One major problem with splitting is the sheer size. Even in the last couple of months, a large part of the trading volume has just been Danske’s block trades, and the rest of the volume has been very small. Even if the market values of the companies combined were to rise by, say, 50% in a dual-listing, we would still be at a 125-150m mcap. The market values + trading volume would remain far too small to attract foreign investors in particular. Nowadays, it seems that smaller growth companies are sold off by funds after reaching 200-250m€.
I personally see Easor’s exit as the only real value-enhancing option for shareholders and a realistic alternative. In this case, the sum of the parts is unlocked, and Talenom can implement what it was once good at and focus on it completely. Also, leverage would not be an issue for a while, and we could jump to the next level. Now there would be good resources for this, and acquisition targets would be found. Especially in Spain, there would be good potential for growth, and once the foundation in Sweden is in order, there too. I wouldn’t see any reason why the Tahkolas wouldn’t continue with this, and this would be the “we want to grow” that has been painted. Rantalainen has now done this and expanded to Norway in addition to Sweden. If Easor’s listing is decided upon, it’s up to the Tahkolas which one remains listed if the price is at this level. This brings up the Accountor case, where it’s easier to sell the companies separately, and traditional Talenom could also be taken out through a redemption. I personally don’t hope for this scenario.
To the previous question again 
How much do you see the depreciation + investments of the remaining operations in Talenom decreasing (if office acquisitions are not included in these)? These are now partly buried under Talenom’s operations and would transfer to Easor.
“Net investments for January 1 – June 30, 2025, totaled EUR 10.4 (13.1) million.

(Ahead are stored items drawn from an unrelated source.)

-- ==== Sys2Proof/Machine/State.lean ====
section
/-! DEFINITION. The state of the machine. `Arch` is the spec's own state record (10_state.md R50). `State` adds the
model's own fields: the inputs still to come, the bus responses returned so far, and the counter of free draws
(notes/assumptions/1.md, 3.md, 6.md). -/

namespace Sys2Proof.Machine

/-- The size of a bus transaction (20_memory.md R72): one transfer of some number of bits, or a burst. Only one transfer
of 32 bits is taken. -/
inductive AccessSize
  | single (bits : Nat)
  | burst (bits beats : Nat)
  deriving DecidableEq, Repr

/-- The kinds of a bus error (60_exceptions.md R222). -/
inductive BusErrorKind
  /-- SIZE: a transaction size other than 32 bits. -/
  | size
  /-- ADDR: an address that is not a multiple of 4, or in an unmapped slot. -/
  | addr
  /-- RO: a write to a mapped register other than CMD. -/
  | ro
  /-- BUSY: a write to CMD while a command is pending. -/
  | busy
  deriving DecidableEq, Repr

/-- What a bus transaction returns to the host (00_scope.md R20). -/
inductive Response
  /-- A read completed with this word. -/
  | data (v : Word)
  /-- A write was taken. -/
  | written
  /-- A bus error response; no state of the core changed (20_memory.md R79). -/
  | busError (kind : BusErrorKind)
  deriving DecidableEq, Repr

/-- What can happen next: a host bus transaction, the engine's turn, or reset (00_scope.md R19). -/
inductive Event
  /-- `BusRead(addr, size)` (R75). -/
  | busRead (addr : Addr) (size : AccessSize)
  /-- `BusWrite(addr, v, size)` (R77). -/
  | busWrite (addr : Addr) (v : Word) (size : AccessSize)
  /-- The engine completes the pending command, if there is one (R84). -/
  | engine
  /-- Reset, one atomic event (70_reset_and_hazards.md R250). -/
  | reset
  deriving DecidableEq, Repr

/-- The Gram matrix as BIC_GRAM holds it: 16 rows of 16 entries of 5 bits (10_state.md R45). -/
abbrev BicMatrix := Vector (Vector (BitVec 5) 16) 16

/-- "The state a model holds is exactly" this (R50). STATUS.BUSY is `pending ≠ none` (R34) and SAC_PCT is a view of
`sacSum` (R40). -/
structure Arch where
  /-- CMD: the last command word the port accepted, valid or not (R33). -/
  cmd : Word
  /-- PENDING: none, or the valid command accepted and not yet completed (R46). -/
  pending : Option Instr
  /-- STATUS.DONE: the last accepted command has finished (R34). -/
  done : Bool
  /-- STATUS.ERR: the last accepted command ended in a command error (R34). -/
  err : Bool
  /-- STATUS.ECODE: the command error code (R34, R221). -/
  ecode : BitVec 4
  /-- RESULT (R37). -/
  result : Block
  /-- ORIG (R38). -/
  orig : Block
  /-- TRIAL[0..15] (R44). -/
  trial : Vector Block 16
  /-- SAC_SUM, 0 to 256 (R39). -/
  sacSum : BitVec 9
  /-- BIC_SCORE, 30 fraction bits, 0 to 2^30 (R41). -/
  bicScore : BitVec 31
  /-- BIC_ZV (R42). -/
  bicZv : Block
  /-- The entries `G[j][k]` of BIC_GRAM, 0 to 16 each (R45). -/
  gram : BicMatrix
  deriving DecidableEq, Repr

/-- The reset values of R49. -/
def Arch.reset : Arch where
  cmd := 0
  pending := none
  done := false
  err := false
  ecode := 0
  result := 0
  orig := 0
  trial := Vector.replicate 16 0
  sacSum := 0
  bicScore := 0
  bicZv := 0
  gram := Vector.replicate 16 (Vector.replicate 16 0)

/-- The state of the machine: the core, and the model's own fields for the world around it. -/
structure State where
  /-- The core: everything the spec gives it (R50). -/
  arch : Arch
  /-- MODEL'S OWN. The inputs still to come, in the order in which they take effect (notes/assumptions/1.md). -/
  schedule : List Event
  /-- MODEL'S OWN. The bus responses returned so far, the newest first (notes/assumptions/6.md). -/
  responses : List Response
  /-- MODEL'S OWN. How many free words have been drawn (notes/assumptions/3.md). -/
  draws : Nat
  deriving DecidableEq, Repr

/-- The machine right after reset (R49): the core idle, nothing scheduled, nothing answered, nothing drawn. -/
def State.reset : State where
  arch := Arch.reset
  schedule := []
  responses := []
  draws := 0

/-- Why a step can stop the machine with a fault: never. "The core has no trap, no hang and no fault bit" beyond the
bus error response and the recorded command error (R20), after both of which the machine goes on, and "no behaviour of
the core is stuck" (93_implementation_defined.md). So no constructor. -/
inductive Fault
  deriving DecidableEq, Repr

/-- Why the model gives no next state, or no machine. -/
inductive Refusal
  /-- Raised by an arm of `exec` whose instruction has no meaning yet. Safe: nothing is claimed. No arm raises it. -/
  | notModelled (mnemonic : String)
  /-- Raised by `elaborate`, never by a step: SBOX or PERM is not a bijection on 0..15, and no core exists (R11, R20).
  Safe: the spec refuses it too. -/
  | invalidTables
  deriving DecidableEq, Repr

end Sys2Proof.Machine
end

Investments due to new customer agreements amounted to EUR 1.8 (1.8) million during the review period. Investments in software and digital services amounted to EUR 5.9 (7.9) million during the review period. Investments in own software decreased by approximately EUR 1.9 million compared to the reference period. Technology investments were directed at developing customer interfaces and further developing automation.”
I caught a news item about Fortnox that disappeared from my browser history. EQT had commented that the goal is international expansion, but not until 2027. I’ll post it here if it comes up again.